§ **Task goal**: The reply must be the number of lines in the following material that include the word "standard", and nothing more.

Segment Open

/-! ## frame_sync_fsm -/

/-- V-FSM-1. -/
theorem test_eosFinalize : leads (step (draining .aligned 49993 [])) (fun t =>
    t.phase == .idle && t.alignment == .aligned && t.buffersProcessed == 1#64 && t.out.map Event.kind == [3]) =
    true := by decide
/-- V-FSM-2. -/
theorem test_aFiller : leads (step (afterSync syncWords)) (fun t =>
    t.file.fillerFrames == 1#32 && t.p == 16#16 && t.alignment == .aligned && t.out.isEmpty) = true := by decide
/-- V-FSM-3, V-FSM-5: the window of `CLEAN ch=8`. -/
theorem test_aDataOk : leads (exec .aDataOk (afterSync (bareWords 0x08000000#32 0x722060FE#32))) (fun t =>
    t.file.alignedOk == 1#32 && t.fchan[8].alignedOk == 1#32 && t.p == 16#16 && t.alignment == .aligned &&
      t.out.isEmpty) = true := by decide
/-- L1-6, first row: one warning before the record, bucket 9, still ALIGNED. -/
theorem test_aDataError : leads (exec .aDataError (afterSync (bareWords 0x8F000000#32 0xACD71D2C#32))) (fun t =>
    t.file.alignedError == 1#32 && t.fchan[9].alignedError == 1#32 && t.file.badChannelIdEvents == 1#32 &&
      t.out.map Event.kind == [2, 1] && t.out.head? == some (.badChannel ⟨15#4, true, false, 8#16⟩) && t.p == 16#16 &&
      t.alignment == .aligned) = true := by decide
/-- V-FSM-9. -/
theorem test_aLossCrc : leads (exec .aLossCrc (afterSync (bareWords 0x0C000000#32 0x74F7948B#32))) (fun t =>
    t.file.alignmentLossEvents == 1#32 && t.fchan[9].alignedError == 1#32 && t.file.alignedError == 0#32 &&
      t.out == [.badChannel ⟨12#4, false, false, 8#16⟩] && t.p == 9#16 && t.alignment == .unaligned) = true := by decide
/-- V-FSM-23: LOSS_RESUME = SKIP. -/
theorem test_aLossCrc_skip : leads (exec .aLossCrc { afterSync (bareWords 0x03000000#32 0x7D518F30#32) with
    config := { configT with lossResume := .skip } }) (fun t => t.p == 16#16 && t.out.isEmpty) = true := by decide
/-- V-FSM-6. -/
theorem test_aLossChannel : leads (exec .aLossChannel (afterSync (bareWords 0x09000000#32 0x73959DE3#32))) (fun t =>
    t.file.alignmentLossEvents == 1#32 && t.file.badChannelIdEvents == 1#32 && t.fchan[9].alignedError == 1#32 &&
      t.out == [.badChannel ⟨9#4, false, true, 8#16⟩] && t.p == 9#16 && t.alignment == .unaligned) = true := by decide
/-- V-FSM-18. -/
theorem test_uSync : leads (step (draining .unaligned 5 ([0#32, 0#32, 0#32, 0#32, 0#32] ++ syncWords))) (fun t =>
    t.file.fillerFrames == 1#32 && t.alignment == .aligned && t.p == 13#16) = true := by decide
/-- V-FSM-17: no dead-reckoning count, although p mod 8 = 1. -/
theorem test_uSync_residue : leads (step (draining .unaligned 1 ([0#32] ++ syncWords))) (fun t =>
    t.file.fillerFrames == 1#32 && t.file.notAlignedOk == 0#32 && t.p == 9#16) = true := by decide
/-- V-FSM-12. -/
theorem test_uDrOk : leads (step (draining .unaligned 1 [0#32, 0x0F000000#32])) (fun t =>
    t.file.notAlignedOk == 1#32 && t.fchan[8].notAlignedOk == 1#32 && t.out.isEmpty && t.p == 2#16) = true := by decide
/-- V-FSM-13. -/
theorem test_uDrError : leads (step (draining .unaligned 1 [0#32, 0x85000000#32])) (fun t =>
    t.file.notAlignedError == 1#32 && t.fchan[5].notAlignedError == 1#32 && t.p == 2#16) = true := by decide
/-- V-FSM-14. -/
theorem test_uDrError_clamped : leads (step (draining .unaligned 1 [0#32, 0x8C000000#32])) (fun t =>
    t.fchan[8].notAlignedError == 1#32) = true := by decide
/-- 90_conflicts.md C9 with R116 (4): under DR_CLAMP = 10 the observation is counted and bucket 10 stays as it is. -/
theorem test_uDrError_clamp_ten (s : State) (h : s.config.drClamp = 10) : ∃ t, exec .uDrError s = .next t ∧
    t.file.notAlignedError = s.file.notAlignedError + 1#32 ∧ t.fchan[10] = s.fchan[10] := by
  have hk := clamp_cases (show s.config.drClamp ≤ 10 by omega) (tentativeChannel s.frame)
  refine ⟨slideWord s.p (countNotAlignedError (clamp s.config (tentativeChannel s.frame)) s),
    (execUDrError_eq s).trans ?_, ?_⟩
  · rw [withBucket_of_legal (clamp_legal (by omega) _)]; rfl
  · exact ⟨rfl, getElem_updateBucket_ne _ _ (by decide) (by omega)⟩
/-- V-FSM-15. -/
theorem test_uSkip : leads (step (draining .unaligned 2 [0#32, 0#32, 0x85000000#32])) (fun t =>
    t.file == Counters.zero 32 && t.p == 3#16) = true := by decide
/-- R64: the report of an error frame carries `crc_ok` 0. -/
theorem test_badChannel : leads (exec (.badChannel 12#4 true true) (draining .aligned 16 [])) (fun t =>
    t.file.badChannelIdEvents == 1#32 && t.out == [.badChannel ⟨12#4, true, false, 16#16⟩]) = true := by decide
/-- The rows of R45 and the selectors of V-FSM-3, 6, 8, 9, 10, 11. -/
theorem test_selector_rows :
    [0x26#7, 0x24#7, 0x22#7, 0x20#7, 0x2A#7, 0x2C#7, 0x60#7, 0x08#7].map decodeSel =
      [.aDataOk, .aLossChannel, .aLossCrc, .aLossCrc, .aDataError, .aDataError, .eosFinalize, .uSkip] := by decide

/-! ## frame_decoder -/

/-- V-DEC-2. -/
theorem test_decExtract : extractFields Layout.standard frameDec2 =
    { errorFlag := true, channel := 5#4, timestamp := 0x1234567#27, injectedError := 0x5A5#11,
      expectedCode := 0x7FFFFFF#27, receivedCode := 0x1#27, errorPosition := 0x4000000#27,
      runningErrorCounter := 0xFFFFFFFFFFF#44, embeddedCrc := 0#32 } := by decide
/-- V-DEC-3, also as the stimulus line it is. -/
theorem test_decExtract_stimulus :
    packFrame true { ch := 3#4, ts := 100#27, inj := 7#11, exp := 0xABCDE#27, rcv := 0xABCDF#27, pos := 0x1F#27,
                     run := 12345#44 } 0x7B07BB92#32 = frameDec3 ∧
    (extractFields Layout.standard frameDec3).runningErrorCounter = 12345#44 := by decide
/-- V-DEC-5 to 8. -/
theorem test_decClassify_clean :
    classify { (default : Decoded) with channel := 3#4 } true 0#32 = .dataOk 3#4 true ∧
    classify { (default : Decoded) with channel := 3#4 } false 0#32 = .loss .crc 3#4 ∧
    classify { (default : Decoded) with channel := 9#4 } true 0#32 = .loss .channel 9#4 ∧
    classify { (default : Decoded) with channel := 9#4 } false 0#32 = .loss .crc 9#4 := by decide
/-- V-DEC-9. -/
theorem test_decClassify_error : leads
    (exec (.decClassify { (default : Decoded) with errorFlag := true, channel := 15#4 } true 1#32) idle) (fun t =>
      t.result == .tag (.dataError { (default : DataErrorFields) with channel := 15#4, computedCrc := 1#32 })) =
    true := by decide
/-- Example of R80. -/
theorem test_decErrorRecord : leads (exec (.decErrorRecord
      { (default : Decoded) with errorFlag := true, channel := 3#4, embeddedCrc := 7#32 } 5#32) idle) (fun t =>
    t.result == .record { (default : ErrorRecord) with
      channel := 3#4, checksumDelta := BitVec.ofInt 33 (-2), embeddedCrc := 7#32, computedCrc := 5#32 }) =
    true := by decide
/-- V-DEC-12 to 15. -/
theorem test_delta :
    (delta 0xFFFFFFFF#32 0#32).toInt = 4294967295 ∧ delta 0#32 0xFFFFFFFF#32 = 0x100000001#33 ∧
    (delta 0x80000000#32 0x7FFFFFFF#32).toInt = 1 ∧ (delta 5#32 7#32).toInt = -2 := by decide

/-! ## statistics_counter_array -/

/-- V-ST-1. -/
theorem test_recFiller : leads (exec .recFiller idle) (fun t => t.file.fillerFrames == 1#32) = true := by decide
/-- V-ST-2. -/
theorem test_recAlignedOk : leads (exec (.recAlignedOk 3#4) idle) (fun t =>
    t.file.alignedOk == 1#32 && t.fchan[3].alignedOk == 1#32) = true := by decide
/-- V-ST-9, V-ST-17: bucket 10 is legal, 11 faults. -/
theorem test_recAlignedOk_edge :
    leads (exec (.recAlignedOk 10#4) idle) (fun t => t.fchan[10].alignedOk == 1#32) = true ∧
    faults (exec (.recAlignedOk 11#4) idle) = true := by decide
/-- V-ST-3. -/
theorem test_recAlignedError : leads (exec (.recAlignedError 9#4) idle) (fun t =>
    t.file.alignedError == 1#32 && t.fchan[9].alignedError == 1#32) = true := by decide
/-- V-ST-4. -/
theorem test_recNotAlignedOk : leads (exec (.recNotAlignedOk 0#4) idle) (fun t =>
    t.file.notAlignedOk == 1#32 && t.fchan[0].notAlignedOk == 1#32) = true := by decide
/-- V-ST-5. -/
theorem test_recNotAlignedError : leads (exec (.recNotAlignedError 5#4) idle) (fun t =>
    t.file.notAlignedError == 1#32 && t.fchan[5].notAlignedError == 1#32) = true := by decide
/-- V-ST-6. -/
theorem test_recAlignmentLoss : leads (exec .recAlignmentLoss idle) (fun t =>
    t.file.alignmentLossEvents == 1#32 && t.fchan[9].alignedError == 1#32 && t.file.alignedError == 0#32) = true := by
  decide
/-- V-ST-7. -/
theorem test_recBadChannelId : leads (exec (.recBadChannelId 15#4) idle) (fun t =>
    t.file.badChannelIdEvents == 1#32 && t.fchan == Channels.zero 32) = true := by decide
/-- V-ST-12, V-ST-13: the flag of filler alone, and of one error. -/
theorem test_finalizeFile :
    leads (exec .finalizeFile { idle with file := { Counters.zero 32 with fillerFrames := 5#32 } }) (fun t =>
      t.out == [.fileSummary ⟨0#64, { Counters.zero 32 with fillerFrames := 5#32 }, true, 5#32, Channels.zero 32⟩] &&
        t.run.fillerFrames == 5#64 && t.file.fillerFrames == 0#32 && t.buffersProcessed == 1#64) = true ∧
    isAllFiller { Counters.zero 32 with alignedError := 1#32 } = false := by decide
/-- V-ST-14: after one buffer everything is cleared. -/
theorem test_clearAll : leads (exec .clearAll { idle with buffersProcessed := 3#64, run := ⟨1, 1, 1, 1, 1, 1, 1⟩ })
    (fun t => t.run == Counters.zero 64 && t.buffersProcessed == 0#64 && t.out.isEmpty) = true := by decide
/-- V-ST-15, 16, 18, 19 through the command interface. -/
theorem test_stats_faults :
    ([(0#4, 0#4), (1#4, 1#4), (6#4, 1#4), (8#4, 1#4), (9#4, 1#4), (10#4, 0#4), (15#4, 5#4)].map fun c =>
      faults (stats c.1 c.2 idle)) = List.replicate 7 true := by decide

Segment Closed

§ **Exercise response**: 2